◆ **ABOUT THIS TASK**
Over all lines in the data below, count those holding "last" and give only the result.

*** Opening EXTRACTED DATA ***

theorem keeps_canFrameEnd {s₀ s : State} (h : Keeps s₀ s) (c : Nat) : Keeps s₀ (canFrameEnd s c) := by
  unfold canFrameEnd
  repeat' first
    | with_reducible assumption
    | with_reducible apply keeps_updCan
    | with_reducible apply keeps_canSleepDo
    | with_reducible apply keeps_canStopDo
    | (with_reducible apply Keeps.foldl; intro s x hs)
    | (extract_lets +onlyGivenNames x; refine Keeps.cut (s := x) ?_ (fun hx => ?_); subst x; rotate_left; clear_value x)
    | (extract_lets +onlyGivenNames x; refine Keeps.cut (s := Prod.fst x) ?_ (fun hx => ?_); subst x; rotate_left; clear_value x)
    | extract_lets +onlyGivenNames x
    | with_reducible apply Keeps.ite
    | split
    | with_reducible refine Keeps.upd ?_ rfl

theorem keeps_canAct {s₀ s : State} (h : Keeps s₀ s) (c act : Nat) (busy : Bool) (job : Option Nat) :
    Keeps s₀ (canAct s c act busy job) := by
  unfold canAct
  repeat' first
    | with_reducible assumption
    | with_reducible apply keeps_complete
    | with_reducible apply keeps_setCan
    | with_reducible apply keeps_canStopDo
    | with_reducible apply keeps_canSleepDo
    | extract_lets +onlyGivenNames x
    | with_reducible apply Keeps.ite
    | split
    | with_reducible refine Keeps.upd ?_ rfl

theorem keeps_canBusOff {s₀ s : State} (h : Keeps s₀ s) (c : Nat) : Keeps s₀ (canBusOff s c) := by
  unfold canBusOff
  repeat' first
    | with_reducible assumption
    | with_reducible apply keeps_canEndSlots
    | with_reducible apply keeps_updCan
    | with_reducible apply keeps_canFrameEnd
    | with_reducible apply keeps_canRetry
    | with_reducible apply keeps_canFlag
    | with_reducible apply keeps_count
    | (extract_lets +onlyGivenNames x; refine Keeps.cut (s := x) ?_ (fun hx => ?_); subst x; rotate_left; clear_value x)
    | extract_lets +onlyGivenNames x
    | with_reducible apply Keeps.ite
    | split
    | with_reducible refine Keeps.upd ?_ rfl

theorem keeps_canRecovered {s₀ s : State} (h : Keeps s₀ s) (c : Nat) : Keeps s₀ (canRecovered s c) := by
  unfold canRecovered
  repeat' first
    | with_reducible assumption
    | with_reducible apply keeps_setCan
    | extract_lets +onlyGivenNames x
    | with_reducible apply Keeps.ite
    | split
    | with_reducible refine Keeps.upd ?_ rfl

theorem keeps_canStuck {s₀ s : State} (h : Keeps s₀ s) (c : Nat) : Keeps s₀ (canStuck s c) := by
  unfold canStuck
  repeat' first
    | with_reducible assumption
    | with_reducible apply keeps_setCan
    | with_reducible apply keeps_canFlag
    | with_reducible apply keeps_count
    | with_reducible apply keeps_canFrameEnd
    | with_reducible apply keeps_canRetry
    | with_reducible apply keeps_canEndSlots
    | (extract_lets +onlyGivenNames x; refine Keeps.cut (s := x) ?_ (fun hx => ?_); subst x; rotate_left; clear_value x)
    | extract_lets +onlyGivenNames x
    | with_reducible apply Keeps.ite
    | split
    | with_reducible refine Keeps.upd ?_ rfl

*** Closing EXTRACTED DATA ***
*** Opening EXTRACTED DATA ***

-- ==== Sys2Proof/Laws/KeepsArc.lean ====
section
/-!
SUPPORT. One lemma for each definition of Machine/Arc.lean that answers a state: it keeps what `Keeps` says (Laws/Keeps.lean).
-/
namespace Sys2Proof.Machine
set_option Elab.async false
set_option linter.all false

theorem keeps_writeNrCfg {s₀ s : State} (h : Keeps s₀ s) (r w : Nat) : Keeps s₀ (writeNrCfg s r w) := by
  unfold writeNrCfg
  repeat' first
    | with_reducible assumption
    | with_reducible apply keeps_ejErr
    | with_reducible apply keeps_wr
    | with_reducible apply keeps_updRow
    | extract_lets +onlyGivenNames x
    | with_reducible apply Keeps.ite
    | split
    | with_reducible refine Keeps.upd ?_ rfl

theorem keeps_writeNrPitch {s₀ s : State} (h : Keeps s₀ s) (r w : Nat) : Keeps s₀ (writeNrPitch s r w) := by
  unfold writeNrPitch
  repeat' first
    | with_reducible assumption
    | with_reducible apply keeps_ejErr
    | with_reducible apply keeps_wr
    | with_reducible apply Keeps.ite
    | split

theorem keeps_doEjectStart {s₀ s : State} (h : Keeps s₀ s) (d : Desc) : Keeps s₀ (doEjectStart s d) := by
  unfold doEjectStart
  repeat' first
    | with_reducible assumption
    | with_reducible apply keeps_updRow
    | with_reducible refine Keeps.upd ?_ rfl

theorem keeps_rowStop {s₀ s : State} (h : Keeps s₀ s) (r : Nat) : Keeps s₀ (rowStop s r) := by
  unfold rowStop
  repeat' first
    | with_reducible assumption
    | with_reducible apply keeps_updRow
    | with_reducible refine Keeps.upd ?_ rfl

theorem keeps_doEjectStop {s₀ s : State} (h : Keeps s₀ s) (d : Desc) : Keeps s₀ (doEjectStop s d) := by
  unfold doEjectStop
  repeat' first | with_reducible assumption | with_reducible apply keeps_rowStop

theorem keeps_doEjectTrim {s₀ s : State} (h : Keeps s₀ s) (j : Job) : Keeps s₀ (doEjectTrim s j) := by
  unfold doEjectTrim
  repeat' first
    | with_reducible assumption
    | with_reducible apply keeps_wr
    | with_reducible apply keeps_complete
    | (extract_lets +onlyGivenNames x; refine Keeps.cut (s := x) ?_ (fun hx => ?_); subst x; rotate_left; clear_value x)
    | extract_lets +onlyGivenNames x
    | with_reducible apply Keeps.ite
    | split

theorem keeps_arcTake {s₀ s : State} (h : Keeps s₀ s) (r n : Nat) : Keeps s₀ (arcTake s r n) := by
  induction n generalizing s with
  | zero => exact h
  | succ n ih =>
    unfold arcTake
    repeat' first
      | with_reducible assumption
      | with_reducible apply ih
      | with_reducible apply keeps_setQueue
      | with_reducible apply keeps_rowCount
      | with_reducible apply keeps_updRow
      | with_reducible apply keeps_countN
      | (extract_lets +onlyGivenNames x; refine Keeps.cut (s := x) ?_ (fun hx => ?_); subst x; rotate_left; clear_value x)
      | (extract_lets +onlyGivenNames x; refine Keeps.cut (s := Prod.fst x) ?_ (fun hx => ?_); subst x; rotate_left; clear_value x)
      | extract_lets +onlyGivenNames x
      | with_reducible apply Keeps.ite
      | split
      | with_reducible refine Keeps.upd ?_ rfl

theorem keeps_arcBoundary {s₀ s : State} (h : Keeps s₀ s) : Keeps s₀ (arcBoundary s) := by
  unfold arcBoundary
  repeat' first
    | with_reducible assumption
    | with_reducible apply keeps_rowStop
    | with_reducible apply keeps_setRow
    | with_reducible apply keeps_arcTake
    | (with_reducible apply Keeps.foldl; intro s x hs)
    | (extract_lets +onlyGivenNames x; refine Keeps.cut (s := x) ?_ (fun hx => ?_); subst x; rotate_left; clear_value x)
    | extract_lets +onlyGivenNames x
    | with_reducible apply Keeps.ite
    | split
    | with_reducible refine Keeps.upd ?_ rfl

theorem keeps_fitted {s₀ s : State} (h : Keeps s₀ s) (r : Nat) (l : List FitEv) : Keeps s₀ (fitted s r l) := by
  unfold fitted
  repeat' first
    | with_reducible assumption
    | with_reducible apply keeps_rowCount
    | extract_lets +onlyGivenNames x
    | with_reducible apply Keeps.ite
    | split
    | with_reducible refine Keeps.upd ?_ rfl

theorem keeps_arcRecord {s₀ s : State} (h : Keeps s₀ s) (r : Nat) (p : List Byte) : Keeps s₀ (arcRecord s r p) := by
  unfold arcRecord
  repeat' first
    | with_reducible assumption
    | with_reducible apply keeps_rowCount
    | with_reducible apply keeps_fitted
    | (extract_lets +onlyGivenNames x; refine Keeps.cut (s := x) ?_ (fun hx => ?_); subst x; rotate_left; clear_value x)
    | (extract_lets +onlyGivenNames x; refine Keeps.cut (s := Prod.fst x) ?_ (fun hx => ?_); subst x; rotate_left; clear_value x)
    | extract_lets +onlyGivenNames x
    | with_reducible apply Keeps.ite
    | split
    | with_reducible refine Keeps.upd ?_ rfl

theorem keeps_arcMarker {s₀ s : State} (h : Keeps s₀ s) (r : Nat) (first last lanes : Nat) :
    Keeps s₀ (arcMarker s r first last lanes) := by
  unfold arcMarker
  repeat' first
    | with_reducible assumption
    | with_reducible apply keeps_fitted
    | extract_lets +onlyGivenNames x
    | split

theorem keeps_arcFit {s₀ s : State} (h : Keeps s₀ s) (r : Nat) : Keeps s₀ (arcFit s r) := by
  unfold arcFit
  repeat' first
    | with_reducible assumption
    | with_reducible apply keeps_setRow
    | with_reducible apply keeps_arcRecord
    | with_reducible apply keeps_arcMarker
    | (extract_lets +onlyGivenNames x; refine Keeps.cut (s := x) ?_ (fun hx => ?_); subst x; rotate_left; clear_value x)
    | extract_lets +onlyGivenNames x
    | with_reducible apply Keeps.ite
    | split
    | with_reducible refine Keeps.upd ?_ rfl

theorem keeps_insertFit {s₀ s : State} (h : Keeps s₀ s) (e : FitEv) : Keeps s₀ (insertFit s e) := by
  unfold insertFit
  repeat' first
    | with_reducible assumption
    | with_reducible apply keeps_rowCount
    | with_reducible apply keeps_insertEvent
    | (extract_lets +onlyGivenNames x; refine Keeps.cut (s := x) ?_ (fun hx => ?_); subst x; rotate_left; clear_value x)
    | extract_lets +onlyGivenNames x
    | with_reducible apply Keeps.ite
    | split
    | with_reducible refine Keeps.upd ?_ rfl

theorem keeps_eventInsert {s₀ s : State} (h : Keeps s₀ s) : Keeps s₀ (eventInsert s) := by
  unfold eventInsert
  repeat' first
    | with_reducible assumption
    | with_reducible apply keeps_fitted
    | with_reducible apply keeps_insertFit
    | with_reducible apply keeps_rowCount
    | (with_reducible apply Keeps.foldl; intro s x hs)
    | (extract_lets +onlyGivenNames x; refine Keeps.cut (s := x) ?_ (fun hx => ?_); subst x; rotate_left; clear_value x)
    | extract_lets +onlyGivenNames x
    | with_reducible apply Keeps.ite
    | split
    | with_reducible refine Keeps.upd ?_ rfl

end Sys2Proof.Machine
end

*** Closing EXTRACTED DATA ***

◆ **EXERCISE RESULT**
2